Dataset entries
========

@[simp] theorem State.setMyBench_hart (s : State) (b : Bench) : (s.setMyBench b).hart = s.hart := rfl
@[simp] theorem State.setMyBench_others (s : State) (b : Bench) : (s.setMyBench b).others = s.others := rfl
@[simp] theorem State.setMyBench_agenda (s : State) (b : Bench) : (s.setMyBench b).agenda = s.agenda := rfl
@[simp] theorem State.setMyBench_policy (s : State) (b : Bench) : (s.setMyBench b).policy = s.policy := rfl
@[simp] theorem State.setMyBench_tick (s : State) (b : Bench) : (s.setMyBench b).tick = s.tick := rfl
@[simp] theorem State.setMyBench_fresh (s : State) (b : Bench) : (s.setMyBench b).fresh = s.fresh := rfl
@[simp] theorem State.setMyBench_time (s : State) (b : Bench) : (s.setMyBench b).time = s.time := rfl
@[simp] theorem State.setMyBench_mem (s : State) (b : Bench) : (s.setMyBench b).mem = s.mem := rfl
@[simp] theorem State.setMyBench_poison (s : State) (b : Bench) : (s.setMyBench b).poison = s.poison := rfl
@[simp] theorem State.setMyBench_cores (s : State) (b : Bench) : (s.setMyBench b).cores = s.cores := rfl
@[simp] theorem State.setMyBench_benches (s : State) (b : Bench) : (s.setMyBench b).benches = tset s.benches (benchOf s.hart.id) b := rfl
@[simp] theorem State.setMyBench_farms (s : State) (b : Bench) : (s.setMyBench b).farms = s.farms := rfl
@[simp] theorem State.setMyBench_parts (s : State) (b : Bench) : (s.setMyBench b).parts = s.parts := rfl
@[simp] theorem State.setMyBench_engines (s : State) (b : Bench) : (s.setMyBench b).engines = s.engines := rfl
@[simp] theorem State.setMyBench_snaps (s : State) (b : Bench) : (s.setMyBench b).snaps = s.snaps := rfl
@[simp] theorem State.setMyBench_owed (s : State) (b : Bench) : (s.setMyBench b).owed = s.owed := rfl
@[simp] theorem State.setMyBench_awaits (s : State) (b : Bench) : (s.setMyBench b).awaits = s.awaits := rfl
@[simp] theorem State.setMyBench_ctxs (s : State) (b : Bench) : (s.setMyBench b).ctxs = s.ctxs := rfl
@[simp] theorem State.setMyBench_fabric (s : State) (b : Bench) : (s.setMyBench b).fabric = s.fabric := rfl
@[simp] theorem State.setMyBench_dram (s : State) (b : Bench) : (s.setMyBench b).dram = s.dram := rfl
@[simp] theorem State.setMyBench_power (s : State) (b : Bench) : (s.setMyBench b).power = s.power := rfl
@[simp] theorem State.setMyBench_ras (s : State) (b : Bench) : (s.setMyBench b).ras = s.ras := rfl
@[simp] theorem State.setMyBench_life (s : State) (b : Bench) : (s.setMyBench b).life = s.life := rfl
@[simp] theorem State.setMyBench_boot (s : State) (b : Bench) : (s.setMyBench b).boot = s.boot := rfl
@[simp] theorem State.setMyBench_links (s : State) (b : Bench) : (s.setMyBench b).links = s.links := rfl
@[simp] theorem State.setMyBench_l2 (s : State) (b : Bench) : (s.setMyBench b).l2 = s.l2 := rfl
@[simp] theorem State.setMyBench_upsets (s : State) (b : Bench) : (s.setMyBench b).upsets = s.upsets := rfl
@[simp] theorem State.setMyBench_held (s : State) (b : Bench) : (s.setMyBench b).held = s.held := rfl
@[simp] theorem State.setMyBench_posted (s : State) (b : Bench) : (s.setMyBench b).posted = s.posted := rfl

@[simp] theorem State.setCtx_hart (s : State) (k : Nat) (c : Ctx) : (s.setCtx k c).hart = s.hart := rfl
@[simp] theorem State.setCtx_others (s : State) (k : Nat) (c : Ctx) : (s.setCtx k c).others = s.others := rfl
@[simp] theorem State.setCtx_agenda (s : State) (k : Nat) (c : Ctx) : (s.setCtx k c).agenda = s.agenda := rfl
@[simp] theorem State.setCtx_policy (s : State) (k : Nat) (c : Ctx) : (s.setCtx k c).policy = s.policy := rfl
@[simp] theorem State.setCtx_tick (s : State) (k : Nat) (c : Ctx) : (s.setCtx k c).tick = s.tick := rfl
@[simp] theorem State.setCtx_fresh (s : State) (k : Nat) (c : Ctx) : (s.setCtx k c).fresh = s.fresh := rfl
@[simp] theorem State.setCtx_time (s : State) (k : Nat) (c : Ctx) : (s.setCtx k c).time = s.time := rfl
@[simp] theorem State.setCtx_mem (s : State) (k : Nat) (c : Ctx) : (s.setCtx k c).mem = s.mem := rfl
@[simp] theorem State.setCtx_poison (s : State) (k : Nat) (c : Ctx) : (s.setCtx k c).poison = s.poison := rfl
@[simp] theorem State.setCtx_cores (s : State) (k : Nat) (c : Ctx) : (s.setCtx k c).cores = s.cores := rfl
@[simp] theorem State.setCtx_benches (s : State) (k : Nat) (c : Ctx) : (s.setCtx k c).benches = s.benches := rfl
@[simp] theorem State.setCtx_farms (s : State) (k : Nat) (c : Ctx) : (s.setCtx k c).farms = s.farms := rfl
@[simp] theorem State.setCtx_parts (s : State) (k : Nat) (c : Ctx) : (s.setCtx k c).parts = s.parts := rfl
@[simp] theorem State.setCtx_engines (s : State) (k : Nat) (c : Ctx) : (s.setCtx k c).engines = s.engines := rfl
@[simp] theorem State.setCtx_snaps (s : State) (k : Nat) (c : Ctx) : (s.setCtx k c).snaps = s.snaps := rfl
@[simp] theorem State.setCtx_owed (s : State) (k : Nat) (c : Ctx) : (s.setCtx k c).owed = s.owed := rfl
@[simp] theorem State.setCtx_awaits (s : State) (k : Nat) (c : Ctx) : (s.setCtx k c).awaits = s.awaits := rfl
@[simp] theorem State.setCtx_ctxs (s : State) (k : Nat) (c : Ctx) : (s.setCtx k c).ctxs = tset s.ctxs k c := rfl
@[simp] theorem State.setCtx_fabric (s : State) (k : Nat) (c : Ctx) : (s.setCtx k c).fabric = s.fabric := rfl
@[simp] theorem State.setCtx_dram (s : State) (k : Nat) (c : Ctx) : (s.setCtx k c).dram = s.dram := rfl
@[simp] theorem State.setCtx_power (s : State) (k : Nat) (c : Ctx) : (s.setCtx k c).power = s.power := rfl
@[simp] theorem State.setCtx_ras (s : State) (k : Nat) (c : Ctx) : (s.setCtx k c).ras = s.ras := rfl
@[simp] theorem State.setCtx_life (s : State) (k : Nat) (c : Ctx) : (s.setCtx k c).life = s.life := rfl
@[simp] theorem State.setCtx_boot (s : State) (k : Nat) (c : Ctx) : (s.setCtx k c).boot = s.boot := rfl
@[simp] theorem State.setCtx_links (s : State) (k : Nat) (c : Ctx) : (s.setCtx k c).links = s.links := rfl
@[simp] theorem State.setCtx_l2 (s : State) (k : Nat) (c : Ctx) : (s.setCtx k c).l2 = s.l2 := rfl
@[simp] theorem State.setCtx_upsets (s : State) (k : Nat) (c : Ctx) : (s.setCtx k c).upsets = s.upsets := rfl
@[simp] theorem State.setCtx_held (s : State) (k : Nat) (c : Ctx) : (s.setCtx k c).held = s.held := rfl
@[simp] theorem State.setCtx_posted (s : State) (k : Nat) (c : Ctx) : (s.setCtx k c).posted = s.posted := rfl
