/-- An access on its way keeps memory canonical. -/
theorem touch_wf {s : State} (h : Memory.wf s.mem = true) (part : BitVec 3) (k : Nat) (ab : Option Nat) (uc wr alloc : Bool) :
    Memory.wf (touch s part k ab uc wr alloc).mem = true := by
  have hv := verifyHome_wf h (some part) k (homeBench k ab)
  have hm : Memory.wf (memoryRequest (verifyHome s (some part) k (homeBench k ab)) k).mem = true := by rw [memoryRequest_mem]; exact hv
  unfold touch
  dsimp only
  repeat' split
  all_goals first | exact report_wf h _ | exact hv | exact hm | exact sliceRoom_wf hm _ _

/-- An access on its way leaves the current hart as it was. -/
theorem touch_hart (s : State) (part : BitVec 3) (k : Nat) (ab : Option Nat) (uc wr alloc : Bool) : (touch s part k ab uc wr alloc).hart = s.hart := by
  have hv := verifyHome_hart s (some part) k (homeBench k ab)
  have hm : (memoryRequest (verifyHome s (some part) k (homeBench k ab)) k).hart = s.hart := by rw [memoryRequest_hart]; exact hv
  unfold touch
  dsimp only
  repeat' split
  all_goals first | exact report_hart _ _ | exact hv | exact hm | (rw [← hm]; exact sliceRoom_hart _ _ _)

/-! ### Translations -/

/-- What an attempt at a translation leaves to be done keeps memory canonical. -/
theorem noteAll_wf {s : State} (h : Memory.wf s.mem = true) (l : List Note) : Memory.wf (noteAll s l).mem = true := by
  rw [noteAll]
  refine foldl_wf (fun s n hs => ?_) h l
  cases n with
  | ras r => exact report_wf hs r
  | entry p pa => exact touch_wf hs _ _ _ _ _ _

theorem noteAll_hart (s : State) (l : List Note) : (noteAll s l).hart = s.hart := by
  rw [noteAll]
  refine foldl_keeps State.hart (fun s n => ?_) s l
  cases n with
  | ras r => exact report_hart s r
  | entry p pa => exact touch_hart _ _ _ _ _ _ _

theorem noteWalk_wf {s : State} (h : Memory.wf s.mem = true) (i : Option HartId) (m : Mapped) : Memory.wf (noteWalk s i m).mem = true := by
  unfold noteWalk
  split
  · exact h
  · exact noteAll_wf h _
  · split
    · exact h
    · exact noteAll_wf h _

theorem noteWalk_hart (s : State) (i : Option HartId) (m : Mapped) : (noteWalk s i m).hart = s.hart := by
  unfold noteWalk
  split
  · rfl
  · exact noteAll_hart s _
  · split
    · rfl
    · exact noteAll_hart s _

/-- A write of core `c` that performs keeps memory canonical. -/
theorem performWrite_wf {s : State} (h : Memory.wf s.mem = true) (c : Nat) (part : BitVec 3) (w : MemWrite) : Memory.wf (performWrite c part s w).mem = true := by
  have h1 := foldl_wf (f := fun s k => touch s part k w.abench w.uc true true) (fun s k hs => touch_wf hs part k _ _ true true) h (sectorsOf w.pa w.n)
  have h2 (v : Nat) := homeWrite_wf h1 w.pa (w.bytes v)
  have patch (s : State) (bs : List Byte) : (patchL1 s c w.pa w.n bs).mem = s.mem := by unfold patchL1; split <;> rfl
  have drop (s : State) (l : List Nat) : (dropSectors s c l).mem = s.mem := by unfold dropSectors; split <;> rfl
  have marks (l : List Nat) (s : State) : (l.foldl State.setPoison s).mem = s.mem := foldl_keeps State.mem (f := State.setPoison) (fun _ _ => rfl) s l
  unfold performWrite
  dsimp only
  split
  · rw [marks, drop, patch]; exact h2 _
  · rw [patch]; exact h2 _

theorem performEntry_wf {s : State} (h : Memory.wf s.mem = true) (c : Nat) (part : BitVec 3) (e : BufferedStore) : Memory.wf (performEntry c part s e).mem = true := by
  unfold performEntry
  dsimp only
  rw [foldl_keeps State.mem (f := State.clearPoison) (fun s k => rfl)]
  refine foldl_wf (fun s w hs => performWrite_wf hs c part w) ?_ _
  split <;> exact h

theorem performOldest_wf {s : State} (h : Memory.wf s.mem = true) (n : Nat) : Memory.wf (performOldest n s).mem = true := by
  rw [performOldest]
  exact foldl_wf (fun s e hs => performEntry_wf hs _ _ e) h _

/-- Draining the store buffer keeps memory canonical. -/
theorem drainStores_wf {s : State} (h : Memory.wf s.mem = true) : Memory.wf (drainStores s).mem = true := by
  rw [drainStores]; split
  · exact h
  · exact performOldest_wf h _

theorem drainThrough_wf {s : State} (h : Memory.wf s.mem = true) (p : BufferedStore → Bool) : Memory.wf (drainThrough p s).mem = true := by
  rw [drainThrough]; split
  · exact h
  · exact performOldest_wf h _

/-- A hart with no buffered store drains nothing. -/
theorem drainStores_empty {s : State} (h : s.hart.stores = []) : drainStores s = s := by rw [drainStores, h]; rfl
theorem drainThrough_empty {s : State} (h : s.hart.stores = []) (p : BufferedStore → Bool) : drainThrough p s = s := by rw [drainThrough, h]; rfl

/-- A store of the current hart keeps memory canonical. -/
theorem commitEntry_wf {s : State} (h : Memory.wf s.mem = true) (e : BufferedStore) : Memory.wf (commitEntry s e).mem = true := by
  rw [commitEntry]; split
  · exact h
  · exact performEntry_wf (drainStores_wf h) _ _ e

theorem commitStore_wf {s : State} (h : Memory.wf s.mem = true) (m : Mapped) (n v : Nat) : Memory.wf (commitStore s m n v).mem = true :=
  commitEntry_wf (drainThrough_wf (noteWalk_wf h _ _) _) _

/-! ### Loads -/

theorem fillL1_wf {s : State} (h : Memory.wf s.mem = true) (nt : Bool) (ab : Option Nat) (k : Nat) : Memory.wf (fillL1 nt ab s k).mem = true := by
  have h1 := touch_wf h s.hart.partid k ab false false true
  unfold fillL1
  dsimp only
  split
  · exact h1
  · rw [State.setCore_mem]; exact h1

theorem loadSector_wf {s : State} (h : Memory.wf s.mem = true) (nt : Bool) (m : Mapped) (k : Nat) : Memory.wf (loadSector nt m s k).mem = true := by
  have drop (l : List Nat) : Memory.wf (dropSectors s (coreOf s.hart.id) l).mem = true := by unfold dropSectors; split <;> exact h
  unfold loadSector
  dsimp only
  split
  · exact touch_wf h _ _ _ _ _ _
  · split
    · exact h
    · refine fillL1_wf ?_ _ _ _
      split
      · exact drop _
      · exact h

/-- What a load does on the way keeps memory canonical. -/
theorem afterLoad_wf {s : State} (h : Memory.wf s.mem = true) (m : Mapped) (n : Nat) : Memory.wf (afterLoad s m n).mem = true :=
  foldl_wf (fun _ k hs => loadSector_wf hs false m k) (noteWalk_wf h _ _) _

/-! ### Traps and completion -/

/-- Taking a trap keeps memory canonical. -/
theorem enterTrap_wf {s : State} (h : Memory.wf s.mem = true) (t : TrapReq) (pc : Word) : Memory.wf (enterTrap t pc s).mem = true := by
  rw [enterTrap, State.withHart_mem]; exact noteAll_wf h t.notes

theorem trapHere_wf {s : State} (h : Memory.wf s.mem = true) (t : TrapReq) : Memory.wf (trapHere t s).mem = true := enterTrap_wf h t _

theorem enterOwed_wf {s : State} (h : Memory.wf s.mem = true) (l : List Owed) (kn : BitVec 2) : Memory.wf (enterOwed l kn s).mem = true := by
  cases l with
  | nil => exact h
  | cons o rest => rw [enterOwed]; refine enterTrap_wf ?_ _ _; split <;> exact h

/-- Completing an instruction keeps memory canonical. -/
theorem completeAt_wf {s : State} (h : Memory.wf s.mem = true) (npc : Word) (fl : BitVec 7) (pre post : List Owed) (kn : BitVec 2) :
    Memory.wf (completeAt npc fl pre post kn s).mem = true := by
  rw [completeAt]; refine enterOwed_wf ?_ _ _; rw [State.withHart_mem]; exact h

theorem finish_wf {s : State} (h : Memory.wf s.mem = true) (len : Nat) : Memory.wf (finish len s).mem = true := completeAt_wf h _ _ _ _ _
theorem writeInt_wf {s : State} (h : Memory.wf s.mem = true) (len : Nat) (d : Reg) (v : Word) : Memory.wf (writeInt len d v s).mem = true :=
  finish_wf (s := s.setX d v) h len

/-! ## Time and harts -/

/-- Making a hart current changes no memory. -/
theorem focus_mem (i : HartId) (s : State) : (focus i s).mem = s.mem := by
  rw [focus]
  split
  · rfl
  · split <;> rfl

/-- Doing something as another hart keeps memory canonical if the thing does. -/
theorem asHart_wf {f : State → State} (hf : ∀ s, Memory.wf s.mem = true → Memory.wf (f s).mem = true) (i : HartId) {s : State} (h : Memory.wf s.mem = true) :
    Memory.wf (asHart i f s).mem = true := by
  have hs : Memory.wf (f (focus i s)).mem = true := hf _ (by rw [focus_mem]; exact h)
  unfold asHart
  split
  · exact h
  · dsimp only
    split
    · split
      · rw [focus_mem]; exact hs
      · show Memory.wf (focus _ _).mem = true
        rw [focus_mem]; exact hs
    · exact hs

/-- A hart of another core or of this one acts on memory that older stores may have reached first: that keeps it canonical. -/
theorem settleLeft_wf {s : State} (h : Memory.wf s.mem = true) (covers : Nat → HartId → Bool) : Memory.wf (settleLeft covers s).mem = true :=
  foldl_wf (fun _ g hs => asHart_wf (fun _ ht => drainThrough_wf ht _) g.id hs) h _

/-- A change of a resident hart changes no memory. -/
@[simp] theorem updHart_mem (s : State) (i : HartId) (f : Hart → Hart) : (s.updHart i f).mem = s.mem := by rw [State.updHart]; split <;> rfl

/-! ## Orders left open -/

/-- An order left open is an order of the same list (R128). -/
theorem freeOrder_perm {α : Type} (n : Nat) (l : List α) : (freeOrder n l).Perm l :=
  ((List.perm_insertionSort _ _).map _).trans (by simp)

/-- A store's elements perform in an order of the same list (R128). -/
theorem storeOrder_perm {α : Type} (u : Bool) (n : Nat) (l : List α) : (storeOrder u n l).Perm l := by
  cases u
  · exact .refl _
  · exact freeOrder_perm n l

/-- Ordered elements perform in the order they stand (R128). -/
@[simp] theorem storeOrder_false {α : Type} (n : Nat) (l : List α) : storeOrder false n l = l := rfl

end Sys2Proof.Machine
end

========

EXERCISE:
Return from the data every line that holds "first".

RESULT FOR THIS TASK:
  all_goals first | exact report_wf h _ | exact hv | exact hm | exact sliceRoom_wf hm _ _
  all_goals first | exact report_hart _ _ | exact hv | exact hm | (rw [← hm]; exact sliceRoom_hart _ _ _)
/-- A hart of another core or of this one acts on memory that older stores may have reached first: that keeps it canonical. -/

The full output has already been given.